A proxy-based confidence scoring framework for evaluating extraction quality without requiring ground truth labels. This library provides a production-ready architecture for assessing document extraction results and routing them to appropriate recovery workflows.

Overview

document-confidence implements a multi-metric scoring system that evaluates extraction quality across multiple dimensions. The library operates deterministically without requiring external APIs, LLM calls, or cloud dependencies, making it suitable for high-throughput document processing pipelines.

Architecture

The library follows a modular architecture with:

  • Metric-based Scoring - Independent metrics for different quality dimensions
  • Weighted Aggregation - Configurable weights for metric prioritization
  • Deficiency Classification - Automatic detection of specific failure types
  • Recommendation Engine - Routing decisions for accept/recover/human review
  • Protocol-based Interfaces - Type-safe contracts for extensibility

Installation

pip install document-confidence

Optional Dependencies

# For development
pip install document-confidence[dev]

Quick Start

from document_confidence import (
    ConfidenceConfig,
    ConfidenceScorer,
    RecommendationType,
)
from document_confidence.metrics import (
    TextCoverageMetric,
    TableCompletenessMetric,
    SchemaFillMetric,
    ConsistencyMetric,
    DensityMetric,
)

# Configure confidence scoring
config = ConfidenceConfig(
    acceptance_threshold=90.0,
    human_review_threshold=80.0,
    weights={
        "text_coverage": 0.25,
        "table_completeness": 0.20,
        "schema_fill": 0.25,
        "consistency": 0.15,
        "density": 0.15,
    },
)

# Create metrics
metrics = [
    TextCoverageMetric(),
    TableCompletenessMetric(),
    SchemaFillMetric(),
    ConsistencyMetric(),
    DensityMetric(),
]

# Initialize scorer
scorer = ConfidenceScorer(config, metrics)

# Score extraction
report = scorer.score(
    extraction=extracted_data,
    page_metadata=page_metadata,
    parse_results=parse_results,
)

# Get recommendation
if report.recommendation == RecommendationType.ACCEPT:
    print("Extraction accepted")
elif report.recommendation == RecommendationType.HUMAN_REVIEW:
    print("Requires human review")
else:
    print("Recovery needed")

Configuration

Confidence Configuration

from document_confidence import ConfidenceConfig

config = ConfidenceConfig(
    acceptance_threshold=90.0,
    human_review_threshold=80.0,
    weights={
        "text_coverage": 0.25,
        "table_completeness": 0.20,
        "schema_fill": 0.25,
        "consistency": 0.15,
        "density": 0.15,
    },
    enable_metric_explanations=True,
    normalize_weights=True,
    strict_schema_validation=True,
    minimum_metric_score=0.50,
)

Metrics

Text Coverage Metric

Detects OCR failures by measuring text coverage.

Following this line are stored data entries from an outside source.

-- ==== Sys2Proof/Laws/PerInstr.lean ====
section
/-! SUPPORT. Sys2Proof/Laws/PerInstr.lean: the family EncodedFields, what each field of a well-formed command's word holds (R61, R62, R64). -/
namespace Sys2Proof.Laws.EncodedFields

/-- The value of a command's KLEN field: 0 for every opcode but KEYLOAD's (R61). -/
def operand (i : Instr) : Nat :=
  match i with
  | .keyload klen => klen
  | .nop => 0
  | .keyclr => 0
  | .ecbEnc => 0
  | .ecbDec => 0
  | .chainInit => 0
  | .cbcEncBlk => 0
  | .cbcDecBlk => 0
  | .pad => 0
  | .unpad => 0
  | .encMsg => 0
  | .decMsg => 0

/-- The word of a well-formed command has its opcode in OP and its operand in KLEN, and its reserved fields are 0 (R61). -/
def Statement (i : Instr) : Prop :=
  i.wellFormed = true →
    opField (encode i) = opcode i ∧ klenField (encode i) = operand i ∧ rsv0Field (encode i) = 0 ∧ rsv1Field (encode i) = 0

theorem nop : Statement .nop := fun _ => by decide

theorem keyload (klen : Nat) : Statement (.keyload klen) := by
  intro h
  have hk : klen < 32 := by
    have : klen ≤ 31 := by simpa [Instr.wellFormed] using h
    omega
  have all : ∀ k : Fin 32, opField (encode (.keyload k)) = 1 ∧ klenField (encode (.keyload k)) = k ∧
      rsv0Field (encode (.keyload k)) = 0 ∧ rsv1Field (encode (.keyload k)) = 0 := by decide
  exact all ⟨klen, hk⟩

theorem keyclr : Statement .keyclr := fun _ => by decide

theorem ecbEnc : Statement .ecbEnc := fun _ => by decide

theorem ecbDec : Statement .ecbDec := fun _ => by decide

theorem chainInit : Statement .chainInit := fun _ => by decide

theorem cbcEncBlk : Statement .cbcEncBlk := fun _ => by decide

theorem cbcDecBlk : Statement .cbcDecBlk := fun _ => by decide

theorem pad : Statement .pad := fun _ => by decide

theorem unpad : Statement .unpad := fun _ => by decide

theorem encMsg : Statement .encMsg := fun _ => by decide

theorem decMsg : Statement .decMsg := fun _ => by decide

end Sys2Proof.Laws.EncodedFields
end

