theorem Turn.output_writers (ne : t.obuf ≠ s.obuf ∨ t.outLen ≠ s.outLen) :
    Completes s t [.pad, .unpad, .encMsg, .decMsg] := by
  obtain ⟨_, h⟩ := turn.hasEffect_of_result_ne run (by tauto)
  have ⟨_, _, _, _, e⟩ := h
  exact h.completes (e.output_writer ne)

/-- KEYIN has a writer on each side: KEYCLR and the host. -/
theorem Turn.keyin_writers (ne : t.keyin ≠ s.keyin) : Completes s t [.keyclr] ∨ IdleWrite s 0x020 0x030 := by
  obtain ⟨_, h⟩ | ⟨w, events, -, rfl⟩ | ⟨sl, h⟩ | ⟨events, r, d, ov, dn, rfl, -, -⟩ := turn.writers run
  · have ⟨_, _, _, _, e⟩ := h
    exact .inl (h.completes (e.keyin_writer ne))
  · exact absurd rfl ne
  · obtain ⟨j, rfl⟩ := h.slot_of_keyin_ne ne
    exact .inr (h.idleWrite fun _ lies => lies)
  · exact absurd rfl ne

theorem Turn.din_writers (ne : t.din ≠ s.din) : IdleWrite s 0x050 0x060 := by
  obtain ⟨_, h⟩ := turn.stores_of_operand_ne run (by tauto)
  obtain ⟨j, rfl⟩ := h.slot_of_din_ne ne
  exact h.idleWrite fun _ lies => lies

theorem Turn.ibuf_writers (ne : t.ibuf ≠ s.ibuf) : IdleWrite s 0x1000 (0x1000 + min s.bufBytes 0x1000) := by
  obtain ⟨_, h⟩ := turn.stores_of_operand_ne run (by tauto)
  obtain ⟨i, rfl⟩ := h.slot_of_ibuf_ne ne
  refine h.idleWrite fun o ⟨at_i, inside, below⟩ => ?_
  omega

theorem Turn.msgLen_writers (ne : t.msgLen ≠ s.msgLen) : IdleWrite s 0x014 0x018 := by
  obtain ⟨_, h⟩ := turn.stores_of_operand_ne run (by tauto)
  obtain rfl := h.slot_of_msgLen_ne ne
  exact h.idleWrite fun o (lies : o = 0x014) => by omega

theorem Turn.ctrl_writers (ne : t.ie ≠ s.ie ∨ t.trimTrail ≠ s.trimTrail ∨ t.trimLead ≠ s.trimLead) :
    IdleWrite s 0x008 0x00C := by
  obtain ⟨_, h⟩ := turn.stores_of_operand_ne run (by tauto)
  obtain rfl := h.slot_of_ctrl_ne ne
  exact h.idleWrite fun o (lies : o = 0x008) => by omega

theorem Turn.pend_err_writers (ne : t.pend ≠ s.pend ∨ t.err ≠ s.err) :
    (∃ w, CompletesWord s t w) ∨ Launches s t := by
  obtain ⟨i, w, -, word, -, -⟩ | ⟨w, -, word, -⟩ | ⟨sl, h⟩ | ⟨events, r, d, ov, dn, rfl, -, -⟩ := turn.writers run
  · exact .inl ⟨w, word⟩
  · exact .inl ⟨w, word⟩
  · obtain rfl := h.slot_of_launch_ne (ne.imp_right .inl)
    exact .inr h.launches
  · simp at ne

theorem Turn.done_writers (ne : t.done ≠ s.done) :
    (∃ w, CompletesWord s t w) ∨ Launches s t ∨
      (t.done = false ∧ ∃ v, s.writeNext 0x00C 0x010 v ∧ v.getLsbD 1 = true) := by
  obtain ⟨i, w, -, word, -, -⟩ | ⟨w, -, word, -⟩ | ⟨sl, h⟩ | ⟨events, r, d, ov, dn, rfl, cleared, -⟩ := turn.writers run
  · exact .inl ⟨w, word⟩
  · exact .inl ⟨w, word⟩
  · obtain rfl := h.slot_of_launch_ne (.inr (.inr ne))
    exact .inr (.inl h.launches)
  · exact .inr (.inr (cleared ne))

theorem Turn.ovr_writers (ne : t.ovr ≠ s.ovr) :
    (t.ovr = false ∧ ∃ v, s.writeNext 0x00C 0x010 v ∧ v.getLsbD 3 = true) ∨
    (t.ovr = true ∧ s.busy = true ∧ ∃ v, s.writeNext 0 0x00C v ∨ s.writeNext 0x010 0x4000 v) := by
  obtain ⟨i, w, events, -, -, e⟩ | ⟨w, events, -, rfl⟩ | ⟨sl, off, v, rest, r, -, -, -, -, rfl⟩ |
    ⟨events, r, d, ov, dn, rfl, -, written⟩ := turn.writers run
  · obtain ⟨-, -, -, -, -, -, -, -, -, ho⟩ := e.frame
    exact absurd ho ne
  · exact absurd rfl ne
  · obtain ⟨-, -, -, -, -, -, -, -, -, -, ho⟩ := writeSlot_frame { s with host := rest } sl v
    exact absurd ho ne
  · exact written ne

end Running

from document_confidence.metrics import TextCoverageMetric

metric = TextCoverageMetric(weight=0.25)
score = metric.compute(extraction, page_metadata, parse_results)

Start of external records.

-- ==== Sys2Proof/Machine/Transactions.lean ====
section
/-! DEFINITION. The host's transactions (spec/10_state.md R38, spec/70_reset_and_hazards.md sections 1 and 2): instance
creation, `load_program`, `load_input`, `step(rand)` with a given draw, `abort`, `read`, and the boot order with a counted
budget. Each is atomic. A host action outside the boot protocol has no transition (R285): it is refused. -/

namespace Sys2Proof.Machine

/-- `reset`, the creation of an instance (R280); a configuration that breaks R7 is refused. The host's parameters are checked
and not stored: DESIGN CHOICE (log 8). -/
def createInstance (c : Config) (h : HostParams) : Result :=
  if c.valid && h.valid c then .next (State.resetWith c) else .refused .invalidConfiguration

/-- The two answers of `load_program` (R282). -/
inductive LoadAnswer where
  | ok | programTooLarge
  deriving DecidableEq, Repr

/-- `load_program` is legal in READY until one call has returned OK (R38, R285). -/
def State.loadProgramLegal (s : State) : Bool := decide (s.status = .ready) && !s.programLoaded

/-- `load_program(buf, len)` of R282: LOAD_OFFSET is 0; a program that is too large changes nothing. -/
def loadProgram (buf : List Byte) (s : State) : Host.Outcome (LoadAnswer × State) Fault Refusal :=
  if !s.loadProgramLegal then .refused .loadProgramNotLegal
  else if s.cfg.codeCapacity < buf.length then .next (.programTooLarge, s)
  else
    match s.writeBytes 0 buf with
    | none => .fault (.outsideMemory s.cfg.memSize)
    | some t => .next (.ok, { t with codeLen := buf.length, programLoaded := true })

/-- `load_input` is legal in READY after `load_program` (R38, R283). -/
def State.loadInputLegal (s : State) : Bool := decide (s.status = .ready) && s.programLoaded

/-- `load_input(buf, len)` of R283: the bytes go to INPUT_BASE on; a longer input has no transition. DESIGN CHOICE (log 8):
State does not hold the host's parameters, so they are given again here, and those that break R7 are refused here too, before
anything else is tested. -/
def loadInput (h : HostParams) (buf : List Byte) (s : State) : Result :=
  if !h.valid s.cfg then .refused .invalidConfiguration
  else if !s.loadInputLegal then .refused .loadInputNotLegal
  else if h.inputCapacity < buf.length then .refused .inputTooLong
  else
    match s.writeBytes h.inputBase buf with
    | none => .fault (.outsideMemory s.cfg.memSize)
    | some t => .next t

/-- `abort` of spec/40_engine.md R112: BUDGET_EXHAUSTED in READY or RUNNING, a no-op once terminal. -/
def abort (s : State) : State := if s.terminal then s else s.raise .budgetExhausted

/-! ## `step(rand)` with a given draw -/

/-- An instruction with the step's draw given: only RANDOM reads it (R114, R132). -/
def execWith (rand : Byte) (i : Instr) (s : State) : Result :=
  match i with
  | .random rd => randomWith rand rd s
  | _ => exec i s

/-- `step(rand)` of R100. -/
def stepWith (rand : Byte) (s : State) : Result := engineStep (execWith rand) s

/-- A run over the draws of its steps: one step for each, until a stop of the model (R114). -/
def runWith : List Byte → State → Result
  | [], s => .next s
  | r :: rs, s =>
    match stepWith r s with
    | .next t => runWith rs t
    | .fault f => .fault f
    | .refused f => .refused f

/-! ## `read` (R39) -/

/-- The status codes of R33. -/
def Status.code : Status → BitVec 2
  | .ready => 0
  | .running => 1
  | .halted => 2
  | .faulted => 3

/-- The stop-reason codes of R35. -/
def StopReason.code : StopReason → BitVec 4
  | .none => 0
  | .halt => 1
  | .programCounterExhausted => 2
  | .unknownOpcode => 3
  | .stackOverflow => 4
  | .stackUnderflow => 5
  | .divideOrModuloByZero => 6
  | .invalidRegister => 7
  | .truncatedInstruction => 8
  | .budgetExhausted => 9

/-- The state elements of R20, and `running` (R34, R36). -/
inductive Element where
  | reg (i : Nat) | pc | flag | stk (j : Nat) | sp | mem (a : Nat) | codeLen | status | running | stopReason
  deriving DecidableEq, Repr

/-- The value of a state element as a number; nothing for an element that does not exist. No read changes state. -/
def readElement (s : State) : Element → Option Nat
  | .reg i => s.regs[i]?.map BitVec.toNat
  | .pc => some s.pc.toNat
  | .flag => some s.flag.toNat
  | .stk j => s.stk[j]?.map BitVec.toNat
  | .sp => some s.sp
  | .mem a => (s.memRead a).map BitVec.toNat
  | .codeLen => some s.codeLen
  | .status => some s.status.code.toNat
  | .running => some s.running.toNat
  | .stopReason => some s.stopReason.code.toNat

/-- The designated result register after the run, `x[RESULT_REG]` (R39, R286). DESIGN CHOICE (log 8): a RESULT_REG that breaks
R7 names no register, and its value is nothing. -/
def readResult (h : HostParams) (s : State) : Option Nat := readElement s (.reg h.resultReg.toNat)

/-! ## The host that drives a run (R112, R284) -/

/-- At most `n` steps until a terminal status, then `abort` where the budget ran out first (R112, R115). The count is the
host's: CORE counts nothing. -/
def runWithBudget : Nat → State → Result
  | 0, s => .next (abort s)
  | n + 1, s =>
    if s.terminal then .next s
    else
      match step s with
      | .next t => runWithBudget n t
      | .fault f => .fault f
      | .refused f => .refused f

/-- The boot order of R284: `reset`, `load_program`, optionally `load_input`, then steps within the host's budget. A program
that is too large starts no run. -/
def boot (c : Config) (h : HostParams) (program : List Byte) (input : Option (List Byte)) : Result :=
  match createInstance c h with
  | .next s0 =>
    match loadProgram program s0 with
    | .next (.ok, s1) =>
      match input with
      | none => runWithBudget h.budget s1
      | some buf =>
        match loadInput h buf s1 with
        | .next s2 => runWithBudget h.budget s2
        | .fault f => .fault f
        | .refused f => .refused f
    | .next (.programTooLarge, s1) => .next s1
    | .fault f => .fault f
    | .refused f => .refused f
  | .fault f => .fault f
  | .refused f => .refused f

end Sys2Proof.Machine
end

Formula: extracted_text_length / expected_text_length

Threshold: < 0.70 → OCR_GAP deficiency

Table Completeness Metric

Detects missing tables by measuring table completeness.

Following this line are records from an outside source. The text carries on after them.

/-- R282: `load_program` copies the bytes from address 0 on, sets the code length and answers OK, or answers ProgramTooLarge
and changes nothing; a program of exactly CODE_CAPACITY bytes, and an empty one, are accepted. It is legal in READY until
one call has returned OK (the spec's choices D15, D16, D19, log 26; the load record is the model's, log 6). -/
def Obligations.LoadProgramCopiesOrLeavesUntouched : Prop :=
  ∀ (s : State) (buf : List Byte), s.Inv →
    (s.status = .ready → s.programLoaded = false → buf.length ≤ s.cfg.codeCapacity →
      ∃ t, loadProgram buf s = .next (.ok, t) ∧
        t = { s with mem := t.mem, codeLen := buf.length, programLoaded := true } ∧
        ∀ a, a < s.cfg.memSize → t.memRead a = if a < buf.length then buf[a]? else s.memRead a) ∧
    (s.status = .ready → s.programLoaded = false → s.cfg.codeCapacity < buf.length →
      loadProgram buf s = .next (.programTooLarge, s)) ∧
    (s.status ≠ .ready ∨ s.programLoaded = true → loadProgram buf s = .refused .loadProgramNotLegal)

/-- R283: `load_input` copies the bytes from INPUT_BASE on and changes nothing else; a longer input, and a call before
`load_program` has succeeded or after the first step, have no transition (the spec's choices D17, D19, log 26; that the load
must have succeeded is DEDUCED, log 9). R7: parameters of the host that break the constraints are refused; that `load_input`
is a place that refuses them is the model's choice (log 8). -/
def Obligations.LoadInputCopiesIntoTheInputRegion : Prop :=
  ∀ (s : State) (h : HostParams) (buf : List Byte), s.Inv →
    (h.valid s.cfg = true →
      (s.status = .ready → s.programLoaded = true → buf.length ≤ h.inputCapacity →
        ∃ t, loadInput h buf s = .next t ∧ t = { s with mem := t.mem } ∧
          ∀ a, a < s.cfg.memSize →
            t.memRead a =
              if h.inputBase ≤ a ∧ a < h.inputBase + buf.length then buf[a - h.inputBase]? else s.memRead a) ∧
      (s.status = .ready → s.programLoaded = true → h.inputCapacity < buf.length →
        loadInput h buf s = .refused .inputTooLong) ∧
      (s.status ≠ .ready ∨ s.programLoaded = false → loadInput h buf s = .refused .loadInputNotLegal)) ∧
    (h.valid s.cfg = false → loadInput h buf s = .refused .invalidConfiguration)

/-- R67: at the first step memory holds zeros, overwritten by the program bytes and then by the input bytes; on overlap the
input wins (the spec's choice D17, log 26). -/
def Obligations.MemoryAtTheFirstStep : Prop :=
  ∀ (c : Config) (h : HostParams) (program input : List Byte), c.valid = true → h.valid c = true →
    program.length ≤ c.codeCapacity → input.length ≤ h.inputCapacity →
    ∃ s0 s1 s2, createInstance c h = .next s0 ∧ loadProgram program s0 = .next (.ok, s1) ∧
      loadInput h input s1 = .next s2 ∧ s2.pc = 0#32 ∧ s2.status = .ready ∧ s2.codeLen = program.length ∧
      ∀ a, a < c.memSize →
        s2.memRead a =
          if h.inputBase ≤ a ∧ a < h.inputBase + input.length then input[a - h.inputBase]?
          else if a < program.length then program[a]?
          else some 0#8

/-- The host's transactions keep the invariant too, so it holds all along a run from reset. -/
def Obligations.HostTransactionsKeepTheInvariant : Prop :=
  ∀ s : State, s.Inv →
    (∀ buf a t, loadProgram buf s = .next (a, t) → t.Inv) ∧
    (∀ h buf t, loadInput h buf s = .next t → t.Inv) ∧ (abort s).Inv

/-- Termination (spec/40_engine.md R112, R115): with any budget, from every state with the invariant, the host's run ends,
HALTED or FAULTED, with the invariant and the code length kept; with a budget of 0 a run that has not ended records
BUDGET_EXHAUSTED. That the host counts and aborts is the spec's choice D13, the shape of `runWithBudget` (at most n steps, then
one abort) the model's (log 19). -/
def Obligations.BudgetedRunEndsInATerminalStatus : Prop :=
  ∀ (n : Nat) (s : State), s.Inv →
    ∃ t, runWithBudget n s = .next t ∧ t.Inv ∧ t.terminal = true ∧ t.codeLen = s.codeLen ∧
      (n = 0 → s.terminal = false → t.stopReason = .budgetExhausted)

from document_confidence.metrics import TableCompletenessMetric

metric = TableCompletenessMetric(weight=0.20)
score = metric.compute(extraction, page_metadata, parse_results)

Formula: recovered_cells / expected_cells

Threshold: < 0.80 → TABLE_MISSING deficiency

Schema Fill Metric

Measures extraction completeness by checking schema fill.

from document_confidence.metrics import SchemaFillMetric

metric = SchemaFillMetric(weight=0.25)
score = metric.compute(extraction, page_metadata, parse_results)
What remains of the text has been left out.